Why is this important? Because market making tends to look very different depending on which of these categories of trading pairs we’re talking about.

Correlation Correlates With Sophistication (or “Mapping DEX Liquidity Models To Token Pairs”)

We can think of the categories of trading pairs as falling on a correlation spectrum:

Category 1 is made up of stablecoin pairs like USDC-DAI, USDT-USDC, etc. These assets are nearly perfectly correlated by design.
Category 2 is made up of some of the most highly traded pairs - the “household names”: WETH-DAI, WETH-WBTC, etc. These assets are frequently in price discovery.
Category 3 is our long tail. It’s made up of the rest of the lesser-known assets.

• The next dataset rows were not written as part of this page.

-- ==== Sys2Proof/Machine/Launch.lean ====
section
/-! DEFINITION. Launch queues, slots and launches (18 R370-R378), and the removal of translations (R379). -/

namespace Sys2Proof.Machine

/-! ## Queues and slots (R370, R371) -/

/-- A field of a queue's descriptor becomes v, written by the launch engine. -/
def State.setQueue (s : State) (q off n v : Nat) : State := s.enginePut s.pkg.qtbase 0 (64 * q + off) (bytesOf n v) none

/-- A queue's ctl. -/
def State.queueCtl (s : State) (q : Nat) : Nat := s.queueField q 40 8

/-- What the launch engine reads here, as pointers with their partition, an offset and a length: whether all of it can be
read now, and the state after it: what an expander fills or takes in stays (R245, R249); where something cannot be read,
the state in which the engine waits for it, a page that is missing asked for (R307, R355). -/
def State.engineReads (s : State) : List (PReg × Nat × Nat × Nat) → State × Bool
  | [] => (s, true)
  | (p, part, off, n) :: xs =>
    if !p.tag || s.malformed p || p.len ≤ off then s.engineReads xs else
    match M.filled (fetchObj p part off n) s with
    | .ok _ t => t.settled.engineReads xs
    | .error (.page k need _ _) _ => (s.askPage k need, false)
    | .error (.wait _) _ => (s, false)
    | .error _ _ => s.engineReads xs

/-- The state in which the launch engine waits for what it reads here, if it must. -/
def State.lacks (s : State) (xs : List (PReg × Nat × Nat × Nat)) : Option State :=
  match s.engineReads xs with
  | (t, false) => some t
  | _ => none

/-- The state after the launch engine has read these. -/
def State.taken (s : State) (xs : List (PReg × Nat × Nat × Nat)) : State := (s.engineReads xs).1

/-- The launch queue table (R370). -/
def State.queueTable (s : State) : PReg × Nat × Nat × Nat := (s.pkg.qtbase, 0, 0, 65536)

/-- The descriptor of a queue. -/
def State.descriptor (s : State) (q : Nat) : PReg × Nat × Nat × Nat := (s.pkg.qtbase, 0, 64 * q, 64)

/-- A queue has work (R370). -/
def State.hasWork (s : State) (q : Nat) : Bool := bit (s.queueCtl q) 24 && s.queueUsed q != 0

/-- Slot n. -/
def State.slotAt (s : State) (n : Nat) : Slot := SMap.get {} s.pkg.slots n
/-- Slot n changed by f. -/
def State.updSlot (s : State) (n : Nat) (f : Slot → Slot) : State :=
  s.updPkg fun p => { p with slots := SMap.put p.slots n (f (SMap.get {} p.slots n)) }

/-- The slot that serves a queue. -/
def State.slotFor (s : State) (q : Nat) : Option Nat := (upTo 128).find? fun n => (s.slotAt n).queue == some q

/-- Ticks of the timestamp counter in 1 ms, and in 100 µs (R366). -/
def ticksMs : Nat := 1250000
/-- Ticks in 100 µs. -/
def ticksHeld : Nat := 125000

/-- The effective priority of a queue without a slot (R371). -/
def State.aged (s : State) (q : Nat) : Nat :=
  let ctl := s.queueCtl q
  let base := fld ctl 0 6
  let since := SMap.get s.pkg.time s.pkg.ageing q
  min (base + (s.pkg.time - since).toNat / ticksMs) (max base (fld ctl 8 6))

/-- Queues without a slot that have work. -/
def State.unmapped (s : State) : List Nat :=
  (upTo 1024).filter fun q => s.hasWork q && (s.slotFor q).isNone

/-- Queues without a slot that have work have waited since they were first found so, and no others wait (R371). -/
def State.age (s : State) : State :=
  let us := s.unmapped
  s.updPkg fun p => { p with ageing := us.map fun q => (q, SMap.get p.time p.ageing q) }

/-- A queue's descriptor has changed: its slot reads on, or it begins to age, or to wait no more. -/
def State.queueChanged (s : State) (q : Nat) : State :=
  match s.slotFor q with
  | some n => s.later 1 (.start n)
  | none =>
    let since := SMap.get s.pkg.time s.pkg.ageing q
    let ageing := if s.hasWork q then SMap.put s.pkg.ageing q since else s.pkg.ageing.erase q
    (s.updPkg fun p => { p with ageing }).later 1 .mapSlot

/-- QUEUE_DOORBELL (R370): a new tail. -/
def execQueueDoorbell (v : BitVec 64) : State → Out := managed fun s =>
  let q := fld v.toNat 0 10
  let s := s.updPkg fun p => { p with qdoor := v }
  .next ((s.setQueue q 36 4 (fld v.toNat 10 32)).queueChanged q)

/-- The best of the queues without a slot: highest effective priority, then longest waiting. -/
def State.bestQueue (s : State) : Option Nat :=
  s.unmapped.foldl (fun b q => match b with
    | none => some q
    | some c =>
      let old := fun q => (SMap.get s.pkg.time s.pkg.ageing q).toNat
      if s.aged c < s.aged q || (s.aged c == s.aged q && old q < old c) then some q else b) none

/-- The slots look at their queues, which a store into the table may have given work; so they will again. -/
def State.lookAgain (s : State) : State :=
  if !s.pkg.qtbase.tag then s else
  let idle := s.pkg.slots.filter fun e => match e.2.queue with
    | some q => s.hasWork q && !s.pkg.launches.any fun l => l.queue == q
    | none => false
  (idle.foldl (fun s e => s.soon 1 (.start e.1)) s).soon 1024 .mapSlot

/-- SLOT_MAP (R371): a free slot is given to the best queue. -/
def execSlotMap (s : State) : Out :=
  match s.lacks [s.queueTable] with
  | some t => .next (t.soon 64 .mapSlot)
  | none =>
  let s := (s.taken [s.queueTable]).age
  match (upTo 128).find? fun n => (s.slotAt n).queue.isNone with
  | none => .next s.lookAgain
  | some n =>
    match s.bestQueue with
    | none => .next s.lookAgain
    | some q =>
      let eff := s.aged q
      let part : BitVec 4 := BitVec.ofNat 4 (fld (s.queueCtl q) 16 4)
      let s := s.updSlot n fun t => { t with queue := some q, part, eff, since := s.pkg.time }
      let s := s.updPkg fun p => { p with ageing := p.ageing.erase q }
      .next ((s.later 1 (.start n)).later 1 .mapSlot)

/-- A slot may be released (R371). -/
def State.releasable (s : State) (n : Nat) : Bool :=
  let t := s.slotAt n
  match t.queue with
  | none => false
  | some q =>
    (s.lacks [s.queueTable]).isNone && !s.pkg.launches.any (fun l => l.queue == q) &&
      (!s.hasWork q ||
        (ticksHeld ≤ (s.pkg.time - t.since).toNat && s.unmapped.any fun u => t.eff ≤ s.aged u))

/-- SLOT_RELEASE (R371): at a boundary. -/
def execSlotRelease (slot : Fin 128) (s : State) : Out :=
  if !s.releasable slot.val then .next s else
  match (s.slotAt slot.val).queue with
  | none => .next s
  | some q =>
    let s := s.updSlot slot.val fun t => { t with queue := none }
    .next ((s.queueChanged q).later 1 .mapSlot)

/-! ## Launch parameter blocks (R372) -/

/-- A number in the block. -/
def Launch.field (l : Launch) (off n : Nat) : Nat := leAt l.blk off n
/-- A pointer of the block: 0 args, 1 grp, 2 pay, 3 place, 4 wait, 5 done, 6 rec. -/
def Launch.ptr (l : Launch) (i : Nat) : PReg := l.ptrs.getD i .null
/-- count. -/
def Launch.count (l : Launch) : Nat := l.field 112 4
/-- ctl. -/
def Launch.ctl (l : Launch) : Nat := l.field 128 8
/-- L. -/
def Launch.plen (l : Launch) : Nat := fld l.ctl 16 9
/-- grpv. -/
def Launch.grpv (l : Launch) : Bool := bit l.ctl 25

/-- The pointer to a queue's core mask. -/
def State.maskPtr (s : State) (q : Nat) : PReg := s.granuleAt s.pkg.qtbase 0 (64 * q + 16)

/-- The cores of a queue's mask (R370). -/
def State.queueMask (s : State) (q : Nat) : Nat :=
  let m := s.maskPtr q
  if m.tag && !s.malformed m then natOf ((s.fetchObj? m (fld (s.queueCtl q) 16 4) 0 128).getD []) else 0

/-- Entry i of the place table. -/
def State.placeEntry (s : State) (l : Launch) (i : Nat) : Nat :=
  natOf ((s.fetchObj? (l.ptr 3) l.part (8 * i) 8).getD [])

/-- The terms in use of group entry g. -/
def State.groupTerms (s : State) (l : Launch) (g : Nat) : List (Nat × Nat × Nat) :=
  let bs := (s.fetchObj? (l.ptr 1) l.part (32 * g) 32).getD []
  ((upTo 4).map fun i =>
    let t := leAt bs (8 * i) 8
    (fld t 0 24, fld t 24 24, fld t 48 16)).filter fun t => t.2.2 != 0

/-- The group entries of a launch. -/
def State.groupTable (s : State) (l : Launch) : List (List (Nat × Nat × Nat)) :=
  if l.grpv then (upTo 256).map (s.groupTerms l) else []

/-- A pointer of the block that breaks R373's conditions. -/
def State.badPtr (s : State) (p : PReg) (required write : Bool) : Bool :=
  if p.tag then s.malformed p || !(if write then p.w else p.r) else required

/-- Status 2 of R373. -/
def State.badLaunch (s : State) (l : Launch) : Bool :=
  let place := l.ptr 3
  s.badPtr l.blkptr true false || fld l.ctl 26 6 != 0 || 2 ^ 10 ≤ l.field 136 8 || l.field 152 40 != 0 ||
    s.badPtr (l.ptr 0) false false || s.badPtr (l.ptr 1) l.grpv false || s.badPtr (l.ptr 2) (l.plen != 0) false ||
    s.badPtr place false false || s.badPtr (l.ptr 4) false false || s.badPtr (l.ptr 5) false true ||
    s.badPtr (l.ptr 6) false true || 256 < l.plen || (l.plen != 0 && (l.ptr 2).len < l.plen) ||
    (if place.tag then
      place.len < 8 || l.places.any fun e =>
        fld e 0 3 != 0 || fld e 22 10 != 0 || fld e 13 9 != s.pkg.pkgid.toNat || !bit l.mask.toNat (fld e 3 10)
     else l.mask == 0) ||
    (s.groupTable l).any fun ts => ts.any fun t => t.2.1 < t.1 || l.count ≤ t.2.1

/-- The validation of R373. -/
def State.launchStatus (s : State) (l : Launch) : Nat :=
  if 2 ^ 24 < l.count then 1
  else if s.badLaunch l then 2
  else
    let gs := s.groupTable l
    let entries := fun w => (gs.filter fun ts => ({ terms := ts : Group }).isMember w).length
    if (upTo l.count).any fun w => 5 ≤ entries w then 3 else 0

/-! ## The record and the end of a launch (R374, R375) -/

/-- A slot's stall totals, sixteen dwords. -/
def Slot.totalBytes (t : Slot) : List Byte := (upTo 16).flatMap fun i => bytesOf 8 (SMap.get 0 t.totals i).toNat

/-- A group record (R333). -/
def Group.bytes (v : Group) : List Byte :=
  bytesOf 4 v.members.toNat ++ bytesOf 4 v.arrived.toNat ++ bytesOf 4 v.gen.toNat ++ bytesOf 4 v.stray.toNat

/-- Bytes are written at off of a launch's record. -/
def State.recordPut (s : State) (l : Launch) (off : Nat) (bs : List Byte) : State :=
  s.enginePut (l.ptr 6) l.part off bs none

Generally speaking, each category is best served by different liquidity models. Before going further, let’s recap those quickly: AMMs and orderbooks are well-understood, but the new guys on the block are RFQ (“Request for Quote”) systems. 0x launched its RFQ system in late 2020. The 0x RFQ system is available through 0x API. Every time a trader requests a quote on a 0x API-powered dapps, the 0x API pings the MMs in the 0x RFQ system and in parallel, checks the prices of the 50+ on-chain DEXes it aggregates. The 0x API takes the quote provided by the sophisticated MMs in the 0x RFQ system and it uses it, alone or in combination with other sources, to serve the trader if it is the best possible price for the trader. The additional advantages are that this quote is ‘custom’ for the trader, meaning that there will be no price impact/slippage, and it is MEV-resistant.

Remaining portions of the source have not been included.